It’s possible some of us may owe J-Vicious an apology.
I’m not…entirely comfortable with the idea of apologizing to J-V.
But I’m also an upstanding person. Who can admit when she was wrong.
Fall Risk and I volunteered for Ironman registration day again this year.
Picked one of those all day 8 hour work hours volunteer shifts. Like the dumbasses we are.
Because we’re committed to our community.
Fall Risk and I were very clear going in. That we would not be working the iPads again this year. It was way too stressful.
But we also all know me. And how much I like to know things. And how much I like for other people to know I know things.
So as the lady was demonstrating how to use the iPads. And asking for volunteers. Fall Risk and I looked around at the demographic surrounding us. Retirees…
I was physically uncomfortable not walking over and picking up an iPad. And announcing to everyone that I would be handling registration. And everyone else could go do lesser jobs. I’ve got this.
But Fall Risk was prepared. To muzzle me if she had to.
So she just sort of ushered me over to the swag table. Where all we would have to do was hand people bags. Of swag.
And then she left me. To guard our station. While she went off to find the port a potties.
Which is when people started to surround me.
Just dozens of volunteers. In green shirts. Trying to takeover our station.
You have to come back.
They all want to work this station.
They’re standing very close to me.
Captain Chris is telling everyone to work this station.
They have me surrounded.
Some dude just sat in your chair.
I’m about to go home.
I can’t do this.
“My god, just tell them you have it covered!”
I cant…I’m gonna go get an iPad.
But she’s stronger than me.
So she came back.
And reclaimed her chair.
And the swag bag station.
Which is when Captain came over and tried to train us. On how to hand out bags…
“Ok. So do y’all understand what you need to do here?”
I pick up this bag, and I…hand it to them…
“Yes. Very good.”
And then he started touching things. Trying to organize shit.
And I thought Fall Risk might smack his hand.
But he moved on. After he knocked an entire box of insoluble vitamin C containers over.
At one point. He started giving JJ stuff. Shirts. Hats. Finisher’s medals.
“But…I didn’t run the race.”
“But…it’s a finisher’s medal. I didn’t finish the race.”
“It doesn’t matter.”
“No. I think it actually does. And why are you putting the volunteers’ sandwiches out to just sit in the sun??”
“Because that’s what the lady in the maroon shirt told me to do.”
“You can’t put them in the sun. We’ll all die.”
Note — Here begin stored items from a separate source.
-- ==== Sys2Proof/Tests/Slice0.lean ====
section
/-! SUPPORT. Tests/Slice0.lean: the WellFormed smoke test, words written out from the spec's encodings, one-step tests with
the spec's own values, the host's two questions about every row, and a witness for every statement's hypotheses. -/

namespace Sys2Proof.Tests

open Sys2Proof Sys2Proof.Machine

/-! ## WellFormed: an ill-formed term for each check -/

theorem test_offset_of_65_bits_is_ill_formed (key iv : Key) :
    WellFormed (.initAt key iv 18446744073709551616) = false := rfl

theorem test_addr_of_33_bits_is_ill_formed : WellFormed (.apply 4294967296 0) = false := by decide

theorem test_len_of_33_bits_is_ill_formed : WellFormed (.apply 0 4294967296) = false := by decide

theorem test_widest_operands_are_well_formed (key iv : Key) :
    WellFormed (.initAt key iv 18446744073709551615) = true ∧ WellFormed (.apply 4294967295 4294967295) = true := ⟨rfl, rfl⟩

/-! ## Decoding: packets written out from R52 -/

/-- 32 bytes counting up from `b`: the key and the IV of the example in R101. -/
def countingKey (b : Nat) : Key := Arr.build 32 fun t => BitVec.ofNat 8 (b + t)

/-- R52 format `K`: `01`, the key, the IV. -/
theorem test_decode_init :
    decode [0x01, 0x00, 0x01, 0x02, 0x03, 0x04, 0x05, 0x06, 0x07, 0x08, 0x09, 0x0a, 0x0b, 0x0c, 0x0d, 0x0e, 0x0f,
      0x10, 0x11, 0x12, 0x13, 0x14, 0x15, 0x16, 0x17, 0x18, 0x19, 0x1a, 0x1b, 0x1c, 0x1d, 0x1e, 0x1f,
      0x80, 0x81, 0x82, 0x83, 0x84, 0x85, 0x86, 0x87, 0x88, 0x89, 0x8a, 0x8b, 0x8c, 0x8d, 0x8e, 0x8f,
      0x90, 0x91, 0x92, 0x93, 0x94, 0x95, 0x96, 0x97, 0x98, 0x99, 0x9a, 0x9b, 0x9c, 0x9d, 0x9e, 0x9f] =
      .ok (.init (countingKey 0) (countingKey 0x80)) := by decide +kernel

/-- R52 format `KO`: `02`, the key, the IV, the offset with its least significant byte first (R56). -/
theorem test_decode_initAt :
    decode (0x02#8 :: ((countingKey 0).toList ++ (countingKey 0x80).toList ++
      [0xef, 0xcd, 0xab, 0x89, 0x67, 0x45, 0x23, 0x01])) =
      .ok (.initAt (countingKey 0) (countingKey 0x80) 0x0123456789abcdef) := by decide +kernel

/-- R52 format `Z`. -/
theorem test_decode_nextw : decode [0x03] = .ok .nextw := by decide

/-- R52 format `AL`: `04`, `addr`, `len`, little-endian. -/
theorem test_decode_apply :
    decode [0x04, 0x78, 0x56, 0x34, 0x12, 0xef, 0xcd, 0xab, 0x89] = .ok (.apply 0x12345678 0x89abcdef) := by decide

/-- R52 format `Z`. -/
theorem test_decode_release : decode [0x05] = .ok .release := by decide

/-- R193: the opcode before the length; R60: `00` is no command. -/
theorem test_decode_refuses :
    decode [] = .error .ERR_FORMAT ∧ decode [0x00] = .error .ERR_ILLEGAL_OP ∧
    decode [0x07, 0x00, 0x00] = .error .ERR_ILLEGAL_OP ∧ decode [0x03, 0x00] = .error .ERR_FORMAT := by decide

/-- Every command's packet written out (R52), so that encoding too is held against the spec. -/
theorem test_encode_words :
    encode (.apply 0x1000 32) = [0x04, 0x00, 0x10, 0x00, 0x00, 0x20, 0x00, 0x00, 0x00] ∧
    encode .nextw = [0x03] ∧ encode .release = [0x05] ∧
    (encode (.initAt (Arr.fill 32 0) (Arr.fill 32 0) 5)).drop 65 = [0x05, 0, 0, 0, 0, 0, 0, 0] ∧
    (encode (.init ((Arr.fill 32 0).set 0 0x55) (Arr.fill 32 0))).take 3 = [0x01, 0x55, 0x00] := by decide

/-- R68, R69, with the lines of 95_test_vectors.md section 4 and R70: one command a line, aliases, comments. -/
theorem test_text_lines :
    Text.readLine "INIT key=55 0*62 iv=0*64".toList = .command (.init ((Arr.fill 32 0).set 0 0x55) (Arr.fill 32 0)) ∧
    Text.readLine "INITAT key=0*64 iv=01 0*62   offset=5 # seek".toList =
      .command (.initAt (Arr.fill 32 0) ((Arr.fill 32 0).set 0 0x01) 5) ∧
    Text.readLine "DECRYPT addr=0xfffffff0 len=16".toList = .command (.apply 0xfffffff0 16) ∧
    Text.readLine "CLOSE".toList = .command .release ∧ Text.readLine "  # nothing".toList = .blank ∧
    Text.readLine "nextw".toList = .wrong ∧ Text.readLine "APPLY addr=4294967296 len=0".toList = .wrong := by
  decide +kernel

/-! ## The host's two questions, for each row of the opcode table -/

theorem test_table_words_decode :
    (decodeTableWord 520 1).isSome ∧ (decodeTableWord 584 2).isSome ∧ decodeTableWord 8 3 = some .nextw ∧
    decodeTableWord 72 0x000000200000100004 = some (.apply 0x1000 32) ∧ decodeTableWord 8 4 = some (.apply 0 0) ∧
    decodeTableWord 8 5 = some .release ∧ decodeTableWord 8 6 = none := by decide +kernel

theorem test_first_step_runs_table_words :
    (∃ t, step (State.reset.withFetchWord 8 1) = .next t) ∧ (∃ t, step (State.reset.withFetchWord 8 2) = .next t) ∧
    (∃ t, step (State.reset.withFetchWord 8 3) = .next t) ∧ (∃ t, step (State.reset.withFetchWord 8 4) = .next t) ∧
    (∃ t, step (State.reset.withFetchWord 8 5) = .next t) :=
  ⟨⟨_, rfl⟩, ⟨_, rfl⟩, ⟨_, rfl⟩, ⟨_, rfl⟩, ⟨_, rfl⟩⟩

/-! ## One step, with values of the spec -/

/-- A `READY` block with zero tables. -/
def ready : State := { State.reset with ST := .READY }

/-- The synthetic tables of R126, at position `i`. -/
def synthetic (i : BitVec 11) : State :=
  { ready with
    P := Arr.build 1024 fun k => BitVec.ofNat 32 ((k + 1) * 0x9e3779b9)
    Q := Arr.build 1024 fun k => BitVec.ofNat 32 ((k + 1) * 0x85ebca6b)
    index := i }

/-- A `READY` block with three pending bytes, those of R144 after its call 2. -/
def carrying : State :=
  { ready with pendingBytes := ⟨[0xb6, 0x79, 0x51], rfl⟩, pendingCount := 3 }

/-- The state an outcome goes on to. -/
def after (o : Host.Outcome State Fault Refusal) : State :=
  match o with
  | .next t => t
  | .fault _ => State.reset
  | .refused _ => State.reset

/-- R126, `i = 1023`: output `a4f50adb`, `P[1023]` becomes `321b1a76`, `index` 1024. -/
theorem test_nextw_last_of_P_half :
    let t := after (exec .nextw (synthetic 1023))
    t.response = some ⟨.OK, [0xdb, 0x0a, 0xf5, 0xa4]⟩ ∧ readTable t.P 1023 = 0x321b1a76 ∧ t.index = 1024 := by
  decide +kernel

/-- R126, `i = 2047`: output `a86a06f5`, `Q[1023]` becomes `2e8cb757`, `index` 0. -/
theorem test_nextw_last_of_Q_half :
    let t := after (exec .nextw (synthetic 2047))
    t.response = some ⟨.OK, [0xf5, 0x06, 0x6a, 0xa8]⟩ ∧ readTable t.Q 1023 = 0x2e8cb757 ∧ t.index = 0 := by
  decide +kernel

/-- R144, call 3: two of three pending bytes go to zero bytes of `BUF`, one stays, right-anchored. -/
theorem test_apply_drain :
    let t := after (exec (.apply 0x1000 2) carrying)
    t.buf = [(0x1000, 0xb6), (0x1001, 0x79)] ∧ t.pendingBytes.toList = [0x00, 0x00, 0x51] ∧ t.pendingCount = 1 ∧
      t.index = 0 := by decide +kernel

/-- R138, R139 with the word `1d68a2b6` of R126, `i = 5`: after the carry one byte goes to `BUF`, three stay. -/
theorem test_apply_tail :
    let t := after (exec (.apply 0xfffffffc 4) { synthetic 5 with
      pendingBytes := carrying.pendingBytes, pendingCount := 3, buf := [(0xffffffff, 0xff)] })
    t.buf = [(0xfffffffc, 0xb6), (0xfffffffd, 0x79), (0xfffffffe, 0x51), (0xffffffff, 0x49)] ∧
      t.pendingBytes.toList = [0xa2, 0x68, 0x1d] ∧ t.pendingCount = 3 ∧ t.index = 6 := by decide +kernel

/-- R101 and R102: the scratch of the counting key and IV, and the first words of the recurrence from zero. -/
theorem test_init_scratch :
    let w := loadKeyIv (countingKey 0) (countingKey 0x80) 8 (Arr.fill 2560 0)
    let z := expandScratch 5 (loadKeyIv (Arr.fill 32 0) (Arr.fill 32 0) 8 (Arr.fill 2560 0))
    readScratch w 0 = 0x03020100 ∧ readScratch w 7 = 0x1f1e1d1c ∧ readScratch w 8 = 0x83828180 ∧
      readScratch w 15 = 0x9f9e9d9c ∧ readScratch z 16 = 0x10 ∧ readScratch z 17 = 0x11 ∧
      readScratch z 18 = 0x000a0012 ∧ readScratch z 19 = 0x000aa013 ∧ readScratch z 20 = 0x400b4298 := by
  decide +kernel

/-- R152, `rem = 3`, with the word `559a515e` of R126, `i = 1024`: one byte is kept, at position 2. -/
theorem test_initAt_partial_word :
    let t := seek 3 (synthetic 1024)
    t.pendingBytes.toList = [0x00, 0x00, 0x55] ∧ t.pendingCount = 1 ∧ t.index = 1025 := by decide +kernel

/-- R160: the carry is wiped, `BUF` is not. -/
theorem test_release :
    let t := after (exec .release { carrying with buf := [(7, 0x2a)] })
    t.ST = .EMPTY ∧ t.pendingBytes.toList = [0, 0, 0] ∧ t.pendingCount = 0 ∧ t.buf = [(7, 0x2a)] ∧
      t.response = some ⟨.OK, []⟩ := by decide +kernel

/-- R218: three of eight bytes were done when reset struck. -/
theorem test_reset_in_mid_apply :
    let s := { carrying with inputs := [.resetDuring (encode (.apply 0x10 8)) none 3], buf := [(0x13, 0x2a)] }
    (after (step s)).buf = [(0x10, 0xb6), (0x11, 0x79), (0x12, 0x51), (0x13, 0x2a)] ∧ (after (step s)).ST = .EMPTY ∧
      (after (step s)).response = none := by decide +kernel

/-! ## Witnesses: for every statement with hypotheses, a state and operands that meet them -/

/-- A `READY` block whose address space has a hole and a device. -/
def holed : State := { ready with platform := [⟨0x100, 0x10, .hole⟩, ⟨0x200, 1, .device⟩] }

/-- The state with one move of the host to come. -/
def facing (m : HostMove) (s : State) : State := { s with inputs := [m] }

/-- A session at byte 0. -/
def session : State := setReady (freshSession (Arr.fill 32 0) (Arr.fill 32 0))

theorem ready_admits (addr len : Nat) (hr : addr + len ≤ Config.BUF_SIZE) : Admitted ready addr len := ⟨rfl, hr, rfl⟩

theorem session_admits (addr len : Nat) (hr : addr + len ≤ Config.BUF_SIZE) : Admitted session addr len := by
  refine ⟨by simp [session], hr, ?_⟩
  rw [ordinaryRange_congr (t := State.reset) (by simp [session, freshSession])]
  rfl

theorem session_at_zero : AtPosition (Arr.fill 32 0) (Arr.fill 32 0) 0 0 session := by
  have hcount : session.pendingCount = 0 := by simp [session, freshSession]
  refine ⟨by simp [session], ⟨by simp [session], by simp [session], by simp [session]⟩, by rw [hcount]; rfl, ?_⟩
  intro t ht
  rw [hcount] at ht
  exact absurd ht (Nat.not_lt_zero t)

theorem test_witness_DecodeInvertsEncode :
    (∃ i j : Instr, WellFormed i = true ∧ WellFormed j = true ∧ encode i = encode j) ∧
    (∃ b c, decode b = .error c ∧ b ≠ []) ∧ decode (encode (.apply 4294967295 4294967295)) = .ok (.apply 4294967295 4294967295) :=
  ⟨⟨.apply 4294967295 0, .apply 4294967295 0, rfl, rfl, rfl⟩, ⟨[0x06], .ERR_ILLEGAL_OP, rfl, by decide⟩, by decide⟩

theorem test_witness_WorkedEncodingsAreRead : ∃ s : State, s.ST = .READY ∧ s.platform = [] := ⟨ready, rfl, rfl⟩

theorem test_witness_IllegalOpcodePacketRefused :
    ∀ op ∈ [0x00#8, 0x06#8, 0xff#8], op.toNat = 0 ∨ 6 ≤ op.toNat := by decide

theorem test_witness_WrongLengthPacketRefused :
    (opcodeOf [0x01#8] = 1 ∧ [0x01#8].length ≠ 65) ∧ (opcodeOf [0x02#8] = 2 ∧ [0x02#8].length ≠ 73) ∧
    (opcodeOf [0x03#8, 0] = 3 ∧ [0x03#8, 0].length ≠ 1) ∧ (opcodeOf [0x04#8] = 4 ∧ [0x04#8].length ≠ 9) ∧
    (opcodeOf [0x05#8, 0] = 5 ∧ [0x05#8, 0].length ≠ 1) := by decide

theorem test_witness_StepRunsDecodedPacket :
    (∃ (s : State) (b : Packet) (rest : List HostMove) (i : Instr), s.inputs = .packet b :: rest ∧ decode b = .ok i) ∧
    (∃ (s : State) (b : Packet) (rest : List HostMove) (c : Code), s.inputs = .packet b :: rest ∧ decode b = .error c) :=
  ⟨⟨facing (.packet [0x03]) ready, _, [], .nextw, rfl, rfl⟩, ⟨facing (.packet []) ready, _, [], .ERR_FORMAT, rfl, rfl⟩⟩

theorem test_witness_StepRunsEncodedCommand :
    ∃ (s : State) (i : Instr) (rest : List HostMove), WellFormed i = true ∧ s.inputs = .packet (encode i) :: rest :=
  ⟨facing (.packet (encode (.apply 0 4294967295))) ready, .apply 0 4294967295, [], rfl, rfl⟩

theorem test_witness_TableWordIsNextCommand : decodeTableWord 72 0x000000200000100004 = some (.apply 0x1000 32) := by
  decide +kernel

theorem test_witness_IdleStepKeepsState : State.reset.inputs = [] := rfl

theorem test_witness_ResetEventGivesResetState :
    ∃ (s : State) (rest : List HostMove), s.inputs = .reset :: rest ∧ s.ST = .READY := ⟨facing .reset ready, [], rfl, rfl⟩

theorem test_witness_ResetInMidCommandGivesResetState :
    ∃ (s t : State) (b : Packet) (w : Option Packet) (k0 : Nat) (rest : List HostMove),
      s.inputs = .resetDuring b w k0 :: rest ∧ Memory.wf s.buf = true ∧ step s = .next t :=
  ⟨facing (.resetDuring [0x03] (some [0x05]) 0) ready, _, _, _, _, [], rfl, rfl, rfl⟩

theorem test_witness_ResetInMidApplyLeavesPrefix :
    ∃ (s : State) (addr len k0 : Nat) (w : Option Packet) (rest : List HostMove),
      WellFormed (.apply addr len) = true ∧ Admitted s addr len ∧ Memory.wf s.buf = true ∧
      s.inputs = .resetDuring (encode (.apply addr len)) w k0 :: rest ∧ k0 < len :=
  ⟨facing (.resetDuring (encode (.apply 4294967288 8)) none 3) ready, 4294967288, 8, 3, none, [], rfl,
    ⟨rfl, by decide, rfl⟩, rfl, rfl, by decide⟩

theorem test_witness_HostStoreWritesOneByte :
    ∃ (s : State) (addr : BitVec 32) (v : Byte) (rest : List HostMove),
      s.inputs = .bufWrite addr v :: rest ∧ ordinaryRange s addr.toNat 1 = true ∧ Memory.wf s.buf = true :=
  ⟨facing (.bufWrite 0xffffffff 0x2a) holed, 0xffffffff, 0x2a, [], rfl, by decide, rfl⟩

theorem test_witness_RefusalChangesNothing :
    ∃ (s t : State) (b : Packet) (r : Response), runPacket b s = .next t ∧ t.response = some r ∧ r.code ≠ .OK :=
  ⟨State.reset, _, [0x03], ⟨.ERR_NOT_INIT, []⟩, rfl, rfl, by decide⟩

theorem test_witness_FirstCauseIsReported :
    (∃ (s t : State) (b : Packet), runPacket b s = .next t) ∧
    ∃ (s : State) (bs : List Byte), s.ST = .EMPTY ∧ bs.length = 9 :=
  ⟨⟨ready, _, [0x03], rfl⟩, ⟨State.reset, List.replicate 9 0, rfl, rfl⟩⟩

theorem test_witness_OnlyNextwReturnsData :
    (∃ (s t : State) (b : Packet), runPacket b s = .next t ∧ b = [0x03#8] ∧ t.response.map Response.code = some .OK) ∧
    (∃ (s t : State) (b : Packet), runPacket b s = .next t ∧ b ≠ [0x03#8]) :=
  ⟨⟨ready, _, [0x03], rfl, rfl, rfl⟩, ⟨ready, _, [0x05], rfl, by decide⟩⟩

theorem test_witness_AssertionNeverReported :
    ∃ (s t : State) (r : Response), step s = .next t ∧ t.response = some r :=
  ⟨facing (.packet []) ready, _, ⟨.ERR_FORMAT, []⟩, rfl, rfl⟩

theorem test_witness_AddIsSumModuloWord : ∃ ws vs : List Word, ws.Perm vs ∧ ws ≠ vs :=
  ⟨[1, 2], [2, 1], List.Perm.swap 2 1 [], by decide⟩

theorem test_witness_RotateMovesBits : ∀ n ∈ [1, 7, 31], 1 ≤ n ∧ n < 32 ∧ ∀ k ∈ [0, 31], k < 32 := by decide

theorem test_witness_WordsAreLittleEndian : (0 < 4) ∧ (3 < 4) := by decide

theorem test_witness_NextWordHalves :
    (synthetic 0).index.toNat < 1024 ∧ (synthetic 1023).index.toNat < 1024 ∧ 1024 ≤ (synthetic 1024).index.toNat ∧
      1024 ≤ (synthetic 2047).index.toNat := by decide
And so, JJ is the Captain now. Which feels right.
And here’s what Fall Risk and I didn’t get to experience last year. While working the iPads.
Because the registration tent is set up in an assembly line fashion.
You get your timing chip. Then you go to the next tables and get your bib number. From the iPad people.
Then you come to Fall Risk and me to get your swag bag.
Then you move on down the line to the next… station…
After an hour of having to aggressively lay across the table to shove a bag at someone. Before they skipped our station entirely. And answering questions like, “So, is this everything?” or “Where do I go next?”
Literally two steps forward. To that table piled with race shirts. Right…in front of you. That’s where you go next.
“Where do I get my bus time?”
That’s two stations down. Listen. Just Focus. Just take this bag that I’ve been holding out to you for two minutes while you look confused. And move to the next. fucking. station.
Yesterday was arm day. And I’m tired.
The I turned to Fall Risk.
I think we owe J-Vicious an apology.
“I definitely do not owe him anything.”
But we made so much fun of him over the stations, and now…
And about the time I was preparing to suck up my pride. And apologize to J-V. For both of us.
Rogue shows up. For her shift.
And promptly settles in next to some beautiful blonde extrovert.
And not next to us.
Where she belongs.
And since she kept her back to us. As they chatted animatedly and smiled and laughed…
Fall Risk and I had to take to the messenger group. To try to get her back into her place.
It got a little aggressive at one point.
I may have thrown the phrase “fucking whore” around.
That was over the top.
I didn’t mean that.
I just…my insecurities lead to jealousy.
I probably need some counseling for that.
Which is the point where Rogue finally extracted herself from the blonde. And made her way back to us. And explained that blondie is a therapist. And she was trying to hook Fall Risk and I up.
No no, I do need that.
She’s probably very nice.
Don’t ever leave me.
She didn’t see the “fucking whore” comment, did she?
But also. We already have a therapist.
We don’t need another one. In our friend group.
So today I have to go over to Ironman Village.
And hide behind the boxes of Vitamin C.
And monitor Rogue.
To make sure she’s not chatting up blondie.
Or some other beautiful woman. Who has her shit way more together than Fall Risk and me.
And also to make sure the athletes understand that they have to just move to the next fucking station.
Seriously. How are y’all gonna navigate through the streets of Roanoke if you can’t even navigate a fucking assembly line???